## [Work item]
An exact transcription of the lines below, from the first through the one containing "e s).overrun = s.overrun := rfl", is the only output wanted.

(Excerpts from a dataset)
====

-- ==== Sys2Proof/Laws/State.lean ====
section
/-! SUPPORT. The fields of the state after each named update: one lemma for each field, by unfolding the update once. -/
namespace Sys2Proof.Laws

open Sys2Proof.Machine

/-! ### `finish` -/

@[simp] theorem finish_key (w : Word) (e : ErrCode) (s : State) : (finish w e s).key = s.key := rfl
@[simp] theorem finish_nonce (w : Word) (e : ErrCode) (s : State) : (finish w e s).nonce = s.nonce := rfl
@[simp] theorem finish_din (w : Word) (e : ErrCode) (s : State) : (finish w e s).din = s.din := rfl
@[simp] theorem finish_aux (w : Word) (e : ErrCode) (s : State) : (finish w e s).aux = s.aux := rfl
@[simp] theorem finish_tagin (w : Word) (e : ErrCode) (s : State) : (finish w e s).tagin = s.tagin := rfl
@[simp] theorem finish_dout (w : Word) (e : ErrCode) (s : State) : (finish w e s).dout = s.dout := rfl
@[simp] theorem finish_nval (w : Word) (e : ErrCode) (s : State) : (finish w e s).nval = s.nval := rfl
@[simp] theorem finish_nres (w : Word) (e : ErrCode) (s : State) : (finish w e s).nres = s.nres := rfl
@[simp] theorem finish_txc (w : Word) (e : ErrCode) (s : State) : (finish w e s).txc = s.txc := rfl
@[simp] theorem finish_rxhw (w : Word) (e : ErrCode) (s : State) : (finish w e s).rxhw = s.rxhw := rfl
@[simp] theorem finish_cmdLast (w : Word) (e : ErrCode) (s : State) : (finish w e s).cmdLast = w := rfl
@[simp] theorem finish_done (w : Word) (e : ErrCode) (s : State) : (finish w e s).done = true := rfl
@[simp] theorem finish_tagOk (w : Word) (e : ErrCode) (s : State) : (finish w e s).tagOk = s.tagOk := rfl
@[simp] theorem finish_nvalid (w : Word) (e : ErrCode) (s : State) : (finish w e s).nvalid = s.nvalid := rfl
@[simp] theorem finish_nexh (w : Word) (e : ErrCode) (s : State) : (finish w e s).nexh = s.nexh := rfl
@[simp] theorem finish_overrun (w : Word) (e : ErrCode) (s : State) : (finish w e s).overrun = s.overrun := rfl
@[simp] theorem finish_errcode (w : Word) (e : ErrCode) (s : State) : (finish w e s).errcode = e := rfl
@[simp] theorem finish_doneIe (w : Word) (e : ErrCode) (s : State) : (finish w e s).doneIe = s.doneIe := rfl
@[simp] theorem finish_skey (w : Word) (e : ErrCode) (s : State) : (finish w e s).skey = s.skey := rfl
@[simp] theorem finish_h (w : Word) (e : ErrCode) (s : State) : (finish w e s).h = s.h := rfl
@[simp] theorem finish_j0 (w : Word) (e : ErrCode) (s : State) : (finish w e s).j0 = s.j0 := rfl
@[simp] theorem finish_ctr (w : Word) (e : ErrCode) (s : State) : (finish w e s).ctr = s.ctr := rfl
@[simp] theorem finish_x (w : Word) (e : ErrCode) (s : State) : (finish w e s).x = s.x := rfl
@[simp] theorem finish_lenA (w : Word) (e : ErrCode) (s : State) : (finish w e s).lenA = s.lenA := rfl
@[simp] theorem finish_lenC (w : Word) (e : ErrCode) (s : State) : (finish w e s).lenC = s.lenC := rfl
@[simp] theorem finish_rem (w : Word) (e : ErrCode) (s : State) : (finish w e s).rem = s.rem := rfl
@[simp] theorem finish_sess (w : Word) (e : ErrCode) (s : State) : (finish w e s).sess = s.sess := rfl
@[simp] theorem finish_partialBlk (w : Word) (e : ErrCode) (s : State) : (finish w e s).partialBlk = s.partialBlk := rfl
@[simp] theorem finish_pend (w : Word) (e : ErrCode) (s : State) : (finish w e s).pend = none := rfl
@[simp] theorem finish_host (w : Word) (e : ErrCode) (s : State) : (finish w e s).host = s.host := rfl
@[simp] theorem finish_replies (w : Word) (e : ErrCode) (s : State) : (finish w e s).replies = s.replies := rfl

/-! ### `scrub` -/

@[simp] theorem scrub_key (s : State) : (scrub s).key = s.key := rfl
@[simp] theorem scrub_nonce (s : State) : (scrub s).nonce = s.nonce := rfl
@[simp] theorem scrub_din (s : State) : (scrub s).din = s.din := rfl
@[simp] theorem scrub_aux (s : State) : (scrub s).aux = s.aux := rfl
@[simp] theorem scrub_tagin (s : State) : (scrub s).tagin = s.tagin := rfl
@[simp] theorem scrub_dout (s : State) : (scrub s).dout = s.dout := rfl
@[simp] theorem scrub_nval (s : State) : (scrub s).nval = s.nval := rfl
@[simp] theorem scrub_nres (s : State) : (scrub s).nres = s.nres := rfl
@[simp] theorem scrub_txc (s : State) : (scrub s).txc = s.txc := rfl
@[simp] theorem scrub_rxhw (s : State) : (scrub s).rxhw = s.rxhw := rfl
@[simp] theorem scrub_cmdLast (s : State) : (scrub s).cmdLast = s.cmdLast := rfl
@[simp] theorem scrub_done (s : State) : (scrub s).done = s.done := rfl
@[simp] theorem scrub_tagOk (s : State) : (scrub s).tagOk = s.tagOk := rfl
@[simp] theorem scrub_nvalid (s : State) : (scrub s).nvalid = s.nvalid := rfl
@[simp] theorem scrub_nexh (s : State) : (scrub s).nexh = s.nexh := rfl
@[simp] theorem scrub_overrun (s : State) : (scrub s).overrun = s.overrun := rfl
@[simp] theorem scrub_errcode (s : State) : (scrub s).errcode = s.errcode := rfl
@[simp] theorem scrub_doneIe (s : State) : (scrub s).doneIe = s.doneIe := rfl
@[simp] theorem scrub_skey (s : State) : (scrub s).skey = 0#128 := rfl
@[simp] theorem scrub_h (s : State) : (scrub s).h = 0#128 := rfl
@[simp] theorem scrub_j0 (s : State) : (scrub s).j0 = 0#128 := rfl
@[simp] theorem scrub_ctr (s : State) : (scrub s).ctr = 0#128 := rfl
@[simp] theorem scrub_x (s : State) : (scrub s).x = 0#128 := rfl
@[simp] theorem scrub_lenA (s : State) : (scrub s).lenA = 0#64 := rfl
@[simp] theorem scrub_lenC (s : State) : (scrub s).lenC = 0#64 := rfl
@[simp] theorem scrub_rem (s : State) : (scrub s).rem = 0#64 := rfl
@[simp] theorem scrub_sess (s : State) : (scrub s).sess = s.sess := rfl
@[simp] theorem scrub_partialBlk (s : State) : (scrub s).partialBlk = false := rfl
@[simp] theorem scrub_pend (s : State) : (scrub s).pend = s.pend := rfl
@[simp] theorem scrub_host (s : State) : (scrub s).host = s.host := rfl
@[simp] theorem scrub_replies (s : State) : (scrub s).replies = s.replies := rfl
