/-- A state that does not accept the command is ERR_SEQUENCE. -/
theorem failsWith_sequence (hw : i.wellFormed = true) (ha : ¬ accepted i s.sess s.partialBlk = true) :
    FailsWith i .sequence s :=
  failsWith_outcomeOf (by simp [outcomeOf, hw, ha]) (by decide)

/-- The command's own check decides where the state accepts it. -/
theorem failsWith_ownCheck {e : ErrCode} (hw : i.wellFormed = true) (ha : accepted i s.sess s.partialBlk = true)
    (ho : ownCheck i s = some e) : FailsWith i e s :=
  failsWith_outcomeOf (by simp [outcomeOf, hw, ha, ho]) (fun he => ownCheck_ne_ok i s (he ▸ ho))

end

/-! ### The block commands -/

/-- A block command `mk`: a legal count makes it well formed, its word is `op` and the count, and a state of the session
accepts it by `acc` (rules R70-R72, R116). -/
structure BlockCommand (mk : BitVec 5 → Instr) (op : Word) (acc : Sess → Bool → Prop) : Prop where
  wellFormed : ∀ n, (mk n).wellFormed = legalCount n
  encode : ∀ n, encode (mk n) = op ||| (n.setWidth 32 <<< 8)
  accepted : ∀ n q b, accepted (mk n) q b = true ↔ acc q b

theorem blockCommand_gcmAad :
    BlockCommand .gcmAad 0x12#32 fun q b => (q = .encAad ∨ q = .decAad) ∧ b = false :=
  ⟨fun _ => rfl, by decide, accepted_gcmAad⟩

theorem blockCommand_gcmEnc : BlockCommand .gcmEnc 0x13#32 fun q b => q = .encAad ∨ q = .encText ∧ b = false :=
  ⟨fun _ => rfl, by decide, accepted_gcmEnc⟩

theorem blockCommand_gcmDecAuth : BlockCommand .gcmDecAuth 0x14#32 fun q b => q = .decAad ∨ q = .decAuth ∧ b = false :=
  ⟨fun _ => rfl, by decide, accepted_gcmDecAuth⟩

theorem blockCommand_gcmDec : BlockCommand .gcmDec 0x16#32 fun q _ => q = .decRelease :=
  ⟨fun _ => rfl, by decide, accepted_gcmDec⟩

section
variable {mk : BitVec 5 → Instr} {op : Word} {acc : Sess → Bool → Prop} (hmk : BlockCommand mk op acc)
  {n : BitVec 5} {s : State}
include hmk

theorem BlockCommand.failsWith_nbytes (hn : n.toNat = 0 ∨ 16 < n.toNat) : FailsWith (mk n) .nbytes s := by
  have hc : ¬ legalCount n = true := by
    rw [legalCount_iff]
    omega
  exact failsWith_outcomeOf (by simp [outcomeOf, hmk.wellFormed, hc]) (by decide)

theorem BlockCommand.decode (hn : legalCount n = true) : decode (op ||| (n.setWidth 32 <<< 8)) = .ok (mk n) :=
  hmk.encode n ▸ decodeOfEncode (mk n) ((hmk.wellFormed n).trans hn)

theorem BlockCommand.exec (hn : legalCount n = true) (ha : acc s.sess s.partialBlk) (ho : ownCheck (mk n) s = none) :
    exec (mk n) s = .next (finish (op ||| (n.setWidth 32 <<< 8)) .ok (effect (mk n) s)) :=
  hmk.encode n ▸ exec_of_accepted ((hmk.wellFormed n).trans hn) ((hmk.accepted ..).mpr ha) ho

theorem BlockCommand.failsWith_ownCheck {e : ErrCode} (hn : legalCount n = true) (ha : acc s.sess s.partialBlk)
    (ho : ownCheck (mk n) s = some e) : FailsWith (mk n) e s :=
  Proofs.failsWith_ownCheck ((hmk.wellFormed n).trans hn) ((hmk.accepted ..).mpr ha) ho

theorem BlockCommand.failsWith_sequence (hn : legalCount n = true) (ha : ¬ acc s.sess s.partialBlk) :
    FailsWith (mk n) .sequence s :=
  Proofs.failsWith_sequence ((hmk.wellFormed n).trans hn) (mt (hmk.accepted ..).mp ha)

end
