-- ==== Sys2Proof/Config.lean ====
section
/-! DEFINITION. What the guide fixes once for the part (sizes and limits), and the two free values. -/

namespace Sys2Proof.Config

/-- R17: the 48-bit maximum at which line time holds. -/
def lineTimeMax : Nat := 281474976710655

/-- R21: the ceiling on the value TIME SET may carry. -/
def timeSetMax : Nat := 140737488355327

/-- R18: the modulus of the trim accumulator. -/
def trimModulus : Nat := 1000000

/-- R29: base milliseconds a new level must be seen in a row before its edge is taken. -/
def filterRun : Nat := 5

/-- R78: base milliseconds the answer window of a poll lasts. -/
def answerWindow : Nat := 25

/-- R181: base milliseconds that may pass between two bytes of a frame. -/
def gapLimit : Nat := 10

/-- R33, R35: cells of the segment cell store. -/
def cellCount : Nat := 1000

/-- R36: zones the zone map holds. -/
def zoneCount : Nat := 16

/-- R49: entries a handover queue holds. -/
def handoverDepth : Nat := 8

/-- R51: a BACKED_UP track regains RUN when its queue holds this many entries or fewer. -/
def recoverDepth : Nat := 4

/-- Chapter 4: records of the parcel table. -/
def parcelCount : Nat := 1024

/-- R71: slots of the lot table. -/
def lotCount : Nat := 16

/-- R133: records of the bag table. -/
def bagCount : Nat := 32

/-- R133: the bag number after which numbering goes back to 1. -/
def bagNumberMax : Nat := 16777215

/-- R134: the parcel count at which a bag's lane is sent to SEALING. -/
def bagParcelMax : Nat := 255

/-- R143: records of the pallet table. -/
def palletCount : Nat := 8

/-- R144: the pallet number after which numbering goes back to 1. -/
def palletNumberMax : Nat := 65535

/-- R159: bag entries one PALLET TRANSFER part holds. -/
def transferPart : Nat := 60

/-- R186: lot records one LINE RESET DISCARD part holds. -/
def discardPart : Nat := 8

/-- R63: the ceiling of a parcel's blanch credit, in ref-ms. -/
def creditMax : Nat := 16000000

/-- R107: the longest interval between two samples, in milliseconds of line time, that does not break a chain. -/
def chainLimit : Nat := 6000

/-- R185: entries of the notice queue. -/
def noticeDepth : Nat := 32

/-- R182: places of the receive queue. -/
def receiveDepth : Nat := 4

/-- R182: replies the BUSY list holds. -/
def busyDepth : Nat := 4

/-- R181: the longest payload of a frame, in bytes. -/
def payloadMax : Nat := 1000

/-- FREE VALUE. R40: one pulse of a master encoder may index several tracks, each index is an event of its own, and
'either may be taken first'. This code picks the order; it is applied to State's draw counter, and nothing is known of it. -/
opaque pulseOrder : Nat → Nat

/-- FREE VALUE. R110: where a sample and zone entries of a parcel fall together 'either may be taken first at the credit unit,
for each parcel separately'. This code picks, for a draw counter and a parcel's record, how many of the entries the sample
comes after; nothing is known of it (log 36). -/
opaque sampleOrder : Nat → Nat → Nat

end Sys2Proof.Config
end

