-- ==== Sys2Proof/Machine/Ops.lean ====
section
/-! DEFINITION. The shared operations: one update per block, timers, the notice queue, lot retirement, line transitions,
halts, trip events, the transmitter, and the taking of a request. -/

namespace Sys2Proof.Machine

/-- The outcome of a command. -/
abbrev Outcome := Host.Outcome State Fault Refusal

/-! ### One update per block -/

/-- Update the line controller. -/
def State.onLine (s : State) (f : LineUnit → LineUnit) : State := { s with line := f s.line }
/-- Update the time base. -/
def State.onTime (s : State) (f : TimeUnit → TimeUnit) : State := { s with time := f s.time }
/-- Update the track unit. -/
def State.onTrack (s : State) (f : TrackUnit → TrackUnit) : State := { s with track := f s.track }
/-- Update the parcel unit. -/
def State.onParcel (s : State) (f : ParcelUnit → ParcelUnit) : State := { s with parcel := f s.parcel }
/-- Update the probe unit. -/
def State.onProbe (s : State) (f : ProbeUnit → ProbeUnit) : State := { s with probe := f s.probe }
/-- Update the credit unit. -/
def State.onCredit (s : State) (f : CreditUnit → CreditUnit) : State := { s with credit := f s.credit }
/-- Update the distribution unit. -/
def State.onDist (s : State) (f : DistributionUnit → DistributionUnit) : State := { s with dist := f s.dist }
/-- Update the transfer unit. -/
def State.onTransfer (s : State) (f : TransferUnit → TransferUnit) : State := { s with transfer := f s.transfer }
/-- Update the commissioning unit. -/
def State.onComm (s : State) (f : CommissionUnit → CommissionUnit) : State := { s with comm := f s.comm }
/-- Update the settings store. -/
def State.onStore (s : State) (f : StoreUnit → StoreUnit) : State := { s with store := f s.store }
/-- Update the host link. -/
def State.onLink (s : State) (f : LinkUnit → LinkUnit) : State := { s with link := f s.link }

/-- Apply `f` for each element of a list in turn. -/
def State.each {α : Type} (f : α → State → State) : List α → State → State
  | [], s => s
  | a :: l, s => State.each f l (f a s)

/-! ### Timers -/

/-- R24: arm a timer with a due, replacing any due it held; a due past the 48-bit maximum is the maximum. -/
def State.arm (s : State) (id : TimerId) (due : Nat) : State :=
  s.onTime fun u => { u with timers := u.timers.put id.index (min due Config.lineTimeMax) }

/-- R24: arm a timer with a duration counted from the present line time. -/
def State.armFor (s : State) (id : TimerId) (ms : Nat) : State := s.arm id (s.time.lineTime + ms)

/-- R26: return a timer to IDLE. -/
def State.cancel (s : State) (id : TimerId) : State := s.onTime fun u => { u with timers := u.timers.del id.index }

/-- R7, R12: cancel every track's stall timer. -/
def State.cancelStalls (s : State) : State := (((s.cancel (.stall 1)).cancel (.stall 2)).cancel (.stall 3)).cancel (.stall 4)

/-- R52: arm the stall timer of every defined track whose RUN output is asserted. -/
def State.armStalls (s : State) : State :=
  State.each (fun e s => if e.2.backedUp then s else s.armFor (.stall e.1) e.2.stallLimit) s.track.tracks s

/-! ### The notice queue -/

/-- R185: offer an ordinary notice. It enters when there is a free entry and no retained notice waits; otherwise it is dropped
and the overrun mark is set. It carries the present line time (R180). -/
def State.notify (s : State) (b : NoticeBody) : State :=
  s.onLink fun u =>
    if u.notices.length < Config.noticeDepth ∧ u.waiting = [] then { u with notices := u.notices ++ [⟨s.time.lineTime, b⟩] }
    else { u with overrun := true }

/-- R185: a retained notice takes an entry of the queue. -/
def State.enter (s : State) (b : NoticeBody) : State :=
  s.onLink fun u => { u with notices := u.notices ++ [⟨s.time.lineTime, b⟩] }

/-- R185: a retained notice joins the waiting list. -/
def State.await (s : State) (r : Retained) : State := s.onLink fun u => { u with waiting := u.waiting ++ [r] }

/-- R185: a retained notice leaves the waiting list without entering. -/
def State.withdraw (s : State) (r : Retained) : State :=
  s.onLink fun u => { u with waiting := u.waiting.filter fun x => !decide (x = r) }

/-- R185: the notice queue has a free entry. -/
def LinkUnit.hasRoom (u : LinkUnit) : Bool := decide (u.notices.length < Config.noticeDepth)

/-! ### Lots -/

/-- R72: change a lot record. -/
def State.onLot (s : State) (slot : Nat) (f : Lot → Lot) : State :=
  s.onParcel fun u => { u with lots := u.lots.modify slot f }

/-- R73: a lot's summary enters the notice queue, and its slot becomes FREE in the same step. -/
def State.enterSummary (s : State) (slot : Nat) : State :=
  match s.parcel.lots.get? slot with
  | some l => (s.enter (.lotSummary slot l)).onParcel fun u => { u with lots := u.lots.del slot }
  | none => s

/-- R73, R185: offer a lot's summary as a retained notice. -/
def State.offerSummary (s : State) (slot : Nat) : State :=
  if s.link.hasRoom then s.enterSummary slot else s.await (.lotSummary slot)

/-- R73: an ACTIVE lot that is not current and that nothing refers to may retire. -/
def ParcelUnit.mayRetire (u : ParcelUnit) (slot : Nat) (l : Lot) : Bool :=
  !decide (u.current = some slot) && decide (l.live = 0) && decide (l.bagRefs = 0) && decide (l.palletRefs = 0) &&
    l.retired.isNone

/-- R73: the retirement test. -/
def State.retireTest (s : State) (slot : Nat) : State :=
  match s.parcel.lots.get? slot with
  | some l =>
    if s.parcel.mayRetire slot l then
      (s.onLot slot fun l => { l with retired := some s.time.lineTime }).offerSummary slot
    else s
  | none => s

/-- R59, R60: the lot of `slot` becomes current and the staged declaration absent; a different lot that was current is tested
for retirement. -/
def State.makeCurrent (s : State) (slot : Nat) : State :=
  let s' := s.onParcel fun u => { u with current := some slot, staged := none }
  match s.parcel.current with
  | some old => if old = slot then s' else s'.retireTest old
  | none => s'

/-- R60: the current declaration becomes absent; its lot is tested for retirement. -/
def State.dropCurrent (s : State) : State :=
  let s' := s.onParcel fun u => { u with current := none }
  match s.parcel.current with
  | some old => s'.retireTest old
  | none => s'

/-- R59, R60: a new lot record, every count 0 and the sequence numbers absent. -/
def Lot.new (code : List Byte) (recipe cls : Nat) (proving : Bool) : Lot :=
  { code := code, recipe := recipe, cls := cls, proving := proving, created := 0, released := 0, held := 0, redirected := 0,
    lost := 0, bagsAccepted := 0, bagsRejected := 0, palletsStored := 0, palletsQuarantined := 0, firstSeq := none,
    lastSeq := none, live := 0, bagRefs := 0, palletRefs := 0, retired := none }

/-- R59, R60: write a new lot into a slot. -/
def State.newLot (s : State) (slot : Nat) (l : Lot) : State := s.onParcel fun u => { u with lots := u.lots.put slot l }

/-! ### Parcels -/

/-- R69: a parcel retired as LOST in its lot's account. -/
def Lot.lose (l : Lot) : Lot := { l with lost := l.lost + 1, live := l.live - 1 }

/-- Change every live parcel that satisfies `p`. -/
def State.markParcels (s : State) (p : Parcel → Bool) (f : Parcel → Parcel) : State :=
  s.onParcel fun u => { u with parcels := u.parcels.mapVals fun _ x => if p x then f x else x }

/-- R64: add TRIP. -/
def Parcel.addTrip (p : Parcel) : Parcel := { p with deviation := { p.deviation with trip := true } }
/-- R64: add GAP. -/
def Parcel.addGap (p : Parcel) : Parcel := { p with deviation := { p.deviation with gap := true } }
/-- R64, R66, R67: set or remove MANUAL. -/
def Parcel.setManual (p : Parcel) (b : Bool) : Parcel := { p with deviation := { p.deviation with manual := b } }

/-! ### The line state -/

/-- R1, R14: write the line state record and queue the LINE STATE notice with the state that was left. -/
def State.setLine (s : State) (state : LineState) (origin : Option LineState) (cause : Option HaltCause) (why : LineCause)
    (detail : CauseDetail) : State :=
  (s.onLine fun u => { u with state := state, origin := origin, cause := cause }).notify
    (.lineState state (some s.line.state) why origin detail)

/-- R41: hold every pulse counter at 0. -/
def State.holdCounters (s : State) : State :=
  s.onTrack fun u => { u with tracks := u.tracks.mapVals fun _ t => { t with counter := 0 } }

/-- R5, R11: clear every BACKED_UP mark. -/
def State.clearBacked (s : State) : State :=
  s.onTrack fun u => { u with tracks := u.tracks.mapVals fun _ t => { t with backedUp := false } }

/-- R3, R12, R41: release the sync hold with every counter at 0, assert RUN on every defined track (so no BACKED_UP mark
stands, log 21), and arm the stall timers. -/
def State.releaseSync (s : State) : State := s.holdCounters.clearBacked.armStalls

/-- R170: a RUNNING proving record ends ABORTED with the present line time, and the current declaration becomes absent. -/
def State.endProving (s : State) : State :=
  match s.comm.record.result, s.comm.record.run with
  | .running, some r =>
    (s.onComm fun u => { u with record := ⟨.aborted, some { r with ended := some s.time.lineTime }⟩ }).dropCurrent
  | _, _ => s

/-- R170: end a RUNNING proving record ABORTED and queue PROVING RESULT. -/
def State.abortProving (s : State) : State :=
  if s.comm.record.result = .running then
    let s' := s.endProving
    s'.notify (.provingResult s'.comm.record)
  else s

/-- R14: the notice cause of a halt. -/
def HaltCause.why : HaltCause → LineCause
  | .request => .request
  | .trip _ => .trip
  | .stall _ => .stall
  | .drainTimeout => .drainTimeout

/-- R14: the cause detail of a halt. -/
def HaltCause.detail : HaltCause → CauseDetail
  | .request => .absent
  | .trip x => .source x
  | .stall n => .track n
  | .drainTimeout => .absent

/-- R6, R7, R8, R9: enter HALTED from a running state: stall timers cancelled, the drain timer cancelled when the origin is
DRAINING, origin and cause written, LINE STATE queued, and a proving run ended when the origin is PROVING. -/
def State.enterHalted (s : State) (cause : HaltCause) : State :=
  let s1 := s.cancelStalls
  let s2 := if s.line.state = .draining then s1.cancel .drain else s1
  let s3 := s2.setLine .halted (some s.line.state) (some cause) cause.why cause.detail
  if s.line.state = .proving then s3.abortProving else s3

/-- R8: take a halt raised by another block: it acts in the running states and leaves the record unchanged in the others, and
while the line reset pin is asserted (R15). -/
def State.raiseHalt (s : State) (cause : HaltCause) : State :=
  if s.line.state.runs ∧ s.pin = false then s.enterHalted cause else s

/-- R5: in DRAINING, a line that holds no parcel passes on to READY. -/
def State.emptyTest (s : State) : State :=
  if s.line.state = .draining ∧ s.lineEmpty = true then
    (((s.cancel .drain).cancelStalls.holdCounters).clearBacked).setLine .ready none none .drained .absent
  else s

/-! ### Trip events -/

/-- R89: set or clear a source's latch. -/
def State.setLatch (s : State) (x : TripSource) (b : Bool) : State :=
  s.onProbe fun u =>
    match x with
    | .level c l => { u with channels := u.channels.modify c fun ch => { ch with latches := ch.latches.put b l } }
    | .stale c => { u with channels := u.channels.modify c fun ch => { ch with staleLatch := b } }
    | .exposure => { u with exposure := { u.exposure with latch := b } }
    | .shuttleFault => { u with shuttleFault := { u.shuttleFault with latch := b } }

/-- The channel of a channel source. -/
def TripSource.channel : TripSource → Option Nat
  | .level c _ => some c
  | .stale c => some c
  | .exposure => none
  | .shuttleFault => none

====

## [Task response]
-- ==== Sys2Proof/Laws/State.lean ====
section
/-! SUPPORT. The fields of the state after each named update: one lemma for each field, by unfolding the update once. -/
namespace Sys2Proof.Laws

open Sys2Proof.Machine

/-! ### `finish` -/

@[simp] theorem finish_key (w : Word) (e : ErrCode) (s : State) : (finish w e s).key = s.key := rfl
@[simp] theorem finish_nonce (w : Word) (e : ErrCode) (s : State) : (finish w e s).nonce = s.nonce := rfl
@[simp] theorem finish_din (w : Word) (e : ErrCode) (s : State) : (finish w e s).din = s.din := rfl
@[simp] theorem finish_aux (w : Word) (e : ErrCode) (s : State) : (finish w e s).aux = s.aux := rfl
@[simp] theorem finish_tagin (w : Word) (e : ErrCode) (s : State) : (finish w e s).tagin = s.tagin := rfl
@[simp] theorem finish_dout (w : Word) (e : ErrCode) (s : State) : (finish w e s).dout = s.dout := rfl
@[simp] theorem finish_nval (w : Word) (e : ErrCode) (s : State) : (finish w e s).nval = s.nval := rfl
@[simp] theorem finish_nres (w : Word) (e : ErrCode) (s : State) : (finish w e s).nres = s.nres := rfl
@[simp] theorem finish_txc (w : Word) (e : ErrCode) (s : State) : (finish w e s).txc = s.txc := rfl
@[simp] theorem finish_rxhw (w : Word) (e : ErrCode) (s : State) : (finish w e s).rxhw = s.rxhw := rfl
@[simp] theorem finish_cmdLast (w : Word) (e : ErrCode) (s : State) : (finish w e s).cmdLast = w := rfl
@[simp] theorem finish_done (w : Word) (e : ErrCode) (s : State) : (finish w e s).done = true := rfl
@[simp] theorem finish_tagOk (w : Word) (e : ErrCode) (s : State) : (finish w e s).tagOk = s.tagOk := rfl
@[simp] theorem finish_nvalid (w : Word) (e : ErrCode) (s : State) : (finish w e s).nvalid = s.nvalid := rfl
@[simp] theorem finish_nexh (w : Word) (e : ErrCode) (s : State) : (finish w e s).nexh = s.nexh := rfl
@[simp] theorem finish_overrun (w : Word) (e : ErrCode) (s : State) : (finish w e s).overrun = s.overrun := rfl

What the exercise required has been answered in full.